## [Study material]
————————
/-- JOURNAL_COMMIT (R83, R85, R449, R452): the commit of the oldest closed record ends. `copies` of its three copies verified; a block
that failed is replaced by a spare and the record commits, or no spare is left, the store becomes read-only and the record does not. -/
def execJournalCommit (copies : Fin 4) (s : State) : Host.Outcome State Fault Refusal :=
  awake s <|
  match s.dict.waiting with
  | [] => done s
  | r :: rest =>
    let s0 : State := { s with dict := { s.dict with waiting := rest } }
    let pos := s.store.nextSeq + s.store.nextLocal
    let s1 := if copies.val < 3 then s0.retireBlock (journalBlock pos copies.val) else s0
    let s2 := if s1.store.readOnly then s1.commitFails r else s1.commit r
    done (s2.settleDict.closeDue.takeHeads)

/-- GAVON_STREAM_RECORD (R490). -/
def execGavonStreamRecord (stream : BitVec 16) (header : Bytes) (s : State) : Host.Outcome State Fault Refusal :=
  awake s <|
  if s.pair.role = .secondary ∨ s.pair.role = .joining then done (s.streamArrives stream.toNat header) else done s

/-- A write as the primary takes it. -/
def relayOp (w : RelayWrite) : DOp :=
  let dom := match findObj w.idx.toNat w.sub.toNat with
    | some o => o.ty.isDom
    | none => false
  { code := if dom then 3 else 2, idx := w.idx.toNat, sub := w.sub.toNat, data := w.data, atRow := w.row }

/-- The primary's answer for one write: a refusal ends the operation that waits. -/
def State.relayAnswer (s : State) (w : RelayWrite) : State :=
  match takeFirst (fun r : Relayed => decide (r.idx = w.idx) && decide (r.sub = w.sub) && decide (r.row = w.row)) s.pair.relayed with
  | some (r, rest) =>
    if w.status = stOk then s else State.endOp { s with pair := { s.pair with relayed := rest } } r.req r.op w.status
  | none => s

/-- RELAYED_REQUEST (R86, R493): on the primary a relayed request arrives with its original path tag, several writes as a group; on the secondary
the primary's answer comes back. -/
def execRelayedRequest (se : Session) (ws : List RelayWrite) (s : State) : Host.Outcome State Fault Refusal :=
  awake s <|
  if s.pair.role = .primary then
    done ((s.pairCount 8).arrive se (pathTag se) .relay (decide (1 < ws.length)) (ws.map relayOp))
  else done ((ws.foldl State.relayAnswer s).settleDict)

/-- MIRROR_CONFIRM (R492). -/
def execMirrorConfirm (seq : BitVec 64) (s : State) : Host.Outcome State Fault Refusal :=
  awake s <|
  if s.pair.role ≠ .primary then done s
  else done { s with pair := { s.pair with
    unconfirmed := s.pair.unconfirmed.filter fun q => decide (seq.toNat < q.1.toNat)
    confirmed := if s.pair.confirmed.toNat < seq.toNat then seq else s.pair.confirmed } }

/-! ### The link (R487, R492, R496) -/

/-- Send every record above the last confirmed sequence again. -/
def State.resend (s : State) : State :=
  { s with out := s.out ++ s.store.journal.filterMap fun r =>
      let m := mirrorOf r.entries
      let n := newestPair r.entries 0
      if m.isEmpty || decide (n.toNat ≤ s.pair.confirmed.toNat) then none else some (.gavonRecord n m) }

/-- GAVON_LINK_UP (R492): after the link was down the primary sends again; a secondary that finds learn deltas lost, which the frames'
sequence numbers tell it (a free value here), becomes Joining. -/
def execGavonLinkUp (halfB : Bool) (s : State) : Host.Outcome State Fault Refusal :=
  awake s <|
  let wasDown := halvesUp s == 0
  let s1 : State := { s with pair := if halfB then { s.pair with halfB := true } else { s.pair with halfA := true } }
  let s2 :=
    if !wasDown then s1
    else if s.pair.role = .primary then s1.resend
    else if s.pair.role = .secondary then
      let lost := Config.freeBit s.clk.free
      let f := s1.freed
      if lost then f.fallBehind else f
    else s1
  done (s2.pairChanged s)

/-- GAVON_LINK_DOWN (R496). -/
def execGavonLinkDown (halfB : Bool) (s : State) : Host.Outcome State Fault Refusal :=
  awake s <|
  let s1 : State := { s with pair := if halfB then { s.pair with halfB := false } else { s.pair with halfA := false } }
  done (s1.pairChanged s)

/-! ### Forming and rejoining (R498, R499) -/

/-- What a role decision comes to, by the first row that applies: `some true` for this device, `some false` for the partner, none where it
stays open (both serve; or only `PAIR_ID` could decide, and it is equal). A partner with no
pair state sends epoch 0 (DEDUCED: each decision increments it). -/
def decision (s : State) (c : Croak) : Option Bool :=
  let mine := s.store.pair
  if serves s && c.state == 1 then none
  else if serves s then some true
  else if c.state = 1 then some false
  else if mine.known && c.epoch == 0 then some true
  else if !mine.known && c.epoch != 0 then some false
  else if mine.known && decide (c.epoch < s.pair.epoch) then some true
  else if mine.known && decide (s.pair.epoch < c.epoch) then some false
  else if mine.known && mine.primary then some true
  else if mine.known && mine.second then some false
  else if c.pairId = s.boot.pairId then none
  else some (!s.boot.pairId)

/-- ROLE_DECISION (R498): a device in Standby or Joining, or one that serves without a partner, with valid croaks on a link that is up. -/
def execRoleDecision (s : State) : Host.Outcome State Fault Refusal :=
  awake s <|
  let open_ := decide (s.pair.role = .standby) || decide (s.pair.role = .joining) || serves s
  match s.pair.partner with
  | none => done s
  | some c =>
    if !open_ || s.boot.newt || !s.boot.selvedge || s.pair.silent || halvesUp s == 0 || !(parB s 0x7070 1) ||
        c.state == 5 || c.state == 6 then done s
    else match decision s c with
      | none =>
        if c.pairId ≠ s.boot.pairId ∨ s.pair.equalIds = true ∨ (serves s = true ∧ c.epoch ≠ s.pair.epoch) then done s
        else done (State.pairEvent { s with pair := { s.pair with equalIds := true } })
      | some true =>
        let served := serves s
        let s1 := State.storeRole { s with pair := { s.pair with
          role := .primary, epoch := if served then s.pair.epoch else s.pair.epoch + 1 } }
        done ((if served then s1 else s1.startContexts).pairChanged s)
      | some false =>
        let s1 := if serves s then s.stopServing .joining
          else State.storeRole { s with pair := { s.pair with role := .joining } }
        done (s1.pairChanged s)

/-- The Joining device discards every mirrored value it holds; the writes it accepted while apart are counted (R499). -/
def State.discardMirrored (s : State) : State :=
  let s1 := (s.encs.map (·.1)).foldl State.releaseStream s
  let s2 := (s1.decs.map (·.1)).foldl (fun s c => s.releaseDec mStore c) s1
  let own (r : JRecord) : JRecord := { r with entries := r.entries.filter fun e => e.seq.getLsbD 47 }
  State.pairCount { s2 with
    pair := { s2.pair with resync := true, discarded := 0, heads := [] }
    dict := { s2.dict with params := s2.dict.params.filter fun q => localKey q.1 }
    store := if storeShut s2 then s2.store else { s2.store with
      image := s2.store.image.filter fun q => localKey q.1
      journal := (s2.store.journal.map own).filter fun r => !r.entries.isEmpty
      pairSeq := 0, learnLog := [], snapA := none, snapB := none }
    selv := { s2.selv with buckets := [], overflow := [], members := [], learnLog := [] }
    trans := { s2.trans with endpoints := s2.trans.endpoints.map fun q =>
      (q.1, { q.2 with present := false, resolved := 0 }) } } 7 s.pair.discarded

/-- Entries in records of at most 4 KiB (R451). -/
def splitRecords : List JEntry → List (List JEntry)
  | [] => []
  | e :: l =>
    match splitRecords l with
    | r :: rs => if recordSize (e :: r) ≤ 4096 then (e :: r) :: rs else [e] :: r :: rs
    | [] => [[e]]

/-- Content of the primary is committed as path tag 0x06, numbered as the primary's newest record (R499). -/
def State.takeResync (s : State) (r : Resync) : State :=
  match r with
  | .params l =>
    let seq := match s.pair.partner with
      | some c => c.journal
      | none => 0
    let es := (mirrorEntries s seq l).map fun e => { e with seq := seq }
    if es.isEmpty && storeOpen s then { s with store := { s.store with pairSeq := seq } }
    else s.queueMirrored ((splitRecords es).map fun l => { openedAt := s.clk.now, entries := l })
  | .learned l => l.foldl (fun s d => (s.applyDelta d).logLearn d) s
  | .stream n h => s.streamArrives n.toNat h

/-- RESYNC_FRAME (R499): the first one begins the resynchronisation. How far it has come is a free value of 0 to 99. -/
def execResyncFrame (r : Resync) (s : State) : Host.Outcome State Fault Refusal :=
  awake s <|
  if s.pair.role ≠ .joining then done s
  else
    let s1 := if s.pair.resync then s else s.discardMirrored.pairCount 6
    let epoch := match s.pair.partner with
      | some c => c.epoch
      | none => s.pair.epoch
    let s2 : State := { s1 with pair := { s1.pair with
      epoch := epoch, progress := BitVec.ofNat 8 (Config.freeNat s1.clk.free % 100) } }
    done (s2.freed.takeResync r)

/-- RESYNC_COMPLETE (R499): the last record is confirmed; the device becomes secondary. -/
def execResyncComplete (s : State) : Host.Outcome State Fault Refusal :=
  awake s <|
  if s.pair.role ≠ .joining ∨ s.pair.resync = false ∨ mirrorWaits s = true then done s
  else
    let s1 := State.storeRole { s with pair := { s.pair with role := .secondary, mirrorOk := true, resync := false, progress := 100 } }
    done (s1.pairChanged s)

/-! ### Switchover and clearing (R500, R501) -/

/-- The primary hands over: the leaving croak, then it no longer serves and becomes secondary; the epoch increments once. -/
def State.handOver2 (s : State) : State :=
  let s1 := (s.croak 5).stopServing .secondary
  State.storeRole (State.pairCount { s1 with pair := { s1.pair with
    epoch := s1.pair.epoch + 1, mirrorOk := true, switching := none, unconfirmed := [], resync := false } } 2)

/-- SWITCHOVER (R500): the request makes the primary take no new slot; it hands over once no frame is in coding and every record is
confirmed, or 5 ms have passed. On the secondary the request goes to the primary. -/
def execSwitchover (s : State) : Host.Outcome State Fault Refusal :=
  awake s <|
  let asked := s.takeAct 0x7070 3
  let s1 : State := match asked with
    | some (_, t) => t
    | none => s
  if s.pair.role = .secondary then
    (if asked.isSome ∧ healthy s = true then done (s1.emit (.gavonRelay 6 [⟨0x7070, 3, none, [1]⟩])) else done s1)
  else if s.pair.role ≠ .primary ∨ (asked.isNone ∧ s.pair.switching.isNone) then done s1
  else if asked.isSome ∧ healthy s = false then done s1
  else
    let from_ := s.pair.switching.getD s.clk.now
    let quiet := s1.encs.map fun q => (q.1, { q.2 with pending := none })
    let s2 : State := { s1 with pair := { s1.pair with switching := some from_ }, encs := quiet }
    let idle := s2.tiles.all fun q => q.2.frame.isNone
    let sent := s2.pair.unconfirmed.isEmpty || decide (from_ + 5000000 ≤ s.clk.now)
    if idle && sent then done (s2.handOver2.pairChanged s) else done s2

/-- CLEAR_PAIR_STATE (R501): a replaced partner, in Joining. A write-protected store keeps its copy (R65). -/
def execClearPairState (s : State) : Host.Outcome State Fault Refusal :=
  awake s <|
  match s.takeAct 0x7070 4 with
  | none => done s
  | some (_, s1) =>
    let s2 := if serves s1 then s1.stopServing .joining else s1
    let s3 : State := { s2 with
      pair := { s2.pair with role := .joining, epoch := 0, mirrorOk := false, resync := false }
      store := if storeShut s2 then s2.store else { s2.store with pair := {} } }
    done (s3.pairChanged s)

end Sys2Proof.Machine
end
————————
## [Your instructions]
Retype exactly, and only, the lines above from the one where "GAVON_LINK_DOWN (R496). -/" occurs up to and including the one where "else some (!s.boot.pairId)" occurs.

## [Response]
/-- GAVON_LINK_DOWN (R496). -/
def execGavonLinkDown (halfB : Bool) (s : State) : Host.Outcome State Fault Refusal :=
  awake s <|
  let s1 : State := { s with pair := if halfB then { s.pair with halfB := false } else { s.pair with halfA := false } }
  done (s1.pairChanged s)

/-! ### Forming and rejoining (R498, R499) -/

/-- What a role decision comes to, by the first row that applies: `some true` for this device, `some false` for the partner, none where it
stays open (both serve; or only `PAIR_ID` could decide, and it is equal). A partner with no
pair state sends epoch 0 (DEDUCED: each decision increments it). -/
def decision (s : State) (c : Croak) : Option Bool :=
  let mine := s.store.pair
  if serves s && c.state == 1 then none
  else if serves s then some true
  else if c.state = 1 then some false
  else if mine.known && c.epoch == 0 then some true
  else if !mine.known && c.epoch != 0 then some false
  else if mine.known && decide (c.epoch < s.pair.epoch) then some true
  else if mine.known && decide (s.pair.epoch < c.epoch) then some false
  else if mine.known && mine.primary then some true
  else if mine.known && mine.second then some false
  else if c.pairId = s.boot.pairId then none
  else some (!s.boot.pairId)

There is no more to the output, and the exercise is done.